-- ==== Sys2Proof/Certificates/Slice0/Obligations.lean ====
section
/-! DEFINITION. The statements for the provers. Each says which rules of the manual it states; the helpers in
`Sys2Proof.Claims` are the words they are stated in. -/

namespace Sys2Proof.Claims

open Sys2Proof.Machine

/-! ### The queue -/

/-- The block with one more command in front of its queue. -/
def front (c : Instr) (s : State) : State := { s with pending := c :: s.pending }

/-! ### Instructions: who executes them, and the state after one -/

/-- A BCMP that waits in the queue of a Gallery cluster writes one of these general registers (R114). -/
def Owes (s : State) (u : EUnit) (rs : List Nat) : Prop :=
  ∃ g : Fin 12, u = .eng (.gc g) ∧ ∃ q ∈ s.sys.dev.gcs[g].queue, q.op = 0x36 ∧ q.a ≠ 0 ∧ q.a ∈ rs

/-- An E- or G-profile unit executes the instruction x issues, which reads the general registers rs: the unit runs,
the instruction has no parity error, its address lies in the program store, and no queued BCMP owes it a register. -/
def IssuesE (s : State) (x : Issue) (rs : List Nat) : Prop :=
  (∀ c, x.unit ≠ .core c) ∧ s.sys.dev.unitRuns x.unit = true ∧ x.parity = false ∧
    s.sys.dev.fetchOk x.unit = true ∧ ¬ Owes s x.unit rs

/-- Management core c executes the instruction x issues: the core runs, the instruction has no parity error, it may be
fetched, and its line is not poisoned. -/
def IssuesM (s : State) (x : Issue) (c : Fin 4) : Prop :=
  x.unit = .core c ∧ s.sys.dev.unitRuns x.unit = true ∧ x.parity = false ∧
    s.sys.dev.mFetchOk c s.sys.dev.cores[c].pc.toNat = true ∧ s.sys.dev.poisoned s.sys.dev.cores[c].pc.toNat = false

/-- The state after an instruction of an E- or G-profile unit whose whole effect is the context f gives. -/
def doneE (s : State) (u : EUnit) (f : ECtx → ECtx) : State :=
  s.onDev (fun d => d.setEctx u { f (d.ectx u) with instret := (d.ectx u).instret + 1 })

/-- The state after an instruction of a management core whose whole effect is the context f gives. -/
def doneM (s : State) (c : Fin 4) (f : MCtx → MCtx) : State :=
  s.onDev (fun d => d.setCore c { f d.cores[c] with instret := d.cores[c].instret + 1#64 })

/-- A general register takes a value, and execution goes on with the next instruction. -/
def writesE (rd : BitVec 5) (v : BitVec 32) (c : ECtx) : ECtx := { c.setG rd.toNat v with pc := c.pc + 4 }
def writesM (rd : BitVec 5) (v : BitVec 64) (m : MCtx) : MCtx := { m.setG rd.toNat v with pc := m.pc + 4#64 }

/-- The general registers of an E- or G-profile unit, and of a management core. -/
def g32 (s : State) (u : EUnit) (r : BitVec 5) : BitVec 32 := (s.sys.dev.ectx u).g r.toNat
def g64 (s : State) (c : Fin 4) (r : BitVec 5) : BitVec 64 := (s.sys.dev.cores[c]).g r.toNat

/-! ### ALU instructions (R49–R52) -/

/-- The value of an ALU instruction for the W-bit values x and y, as a whole number before it wraps (R49, R51). -/
abbrev AluRule := (w : Nat) → BitVec w → BitVec w → Int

**Assignment**.
Each line in the listing above from the one containing "def writesE (rd" through the one containing "management core. -/" should be repeated exactly, and no other line.

**Answer space**.
def writesE (rd : BitVec 5) (v : BitVec 32) (c : ECtx) : ECtx := { c.setG rd.toNat v with pc := c.pc + 4 }
def writesM (rd : BitVec 5) (v : BitVec 64) (m : MCtx) : MCtx := { m.setG rd.toNat v with pc := m.pc + 4#64 }

/-- The general registers of an E- or G-profile unit, and of a management core. -/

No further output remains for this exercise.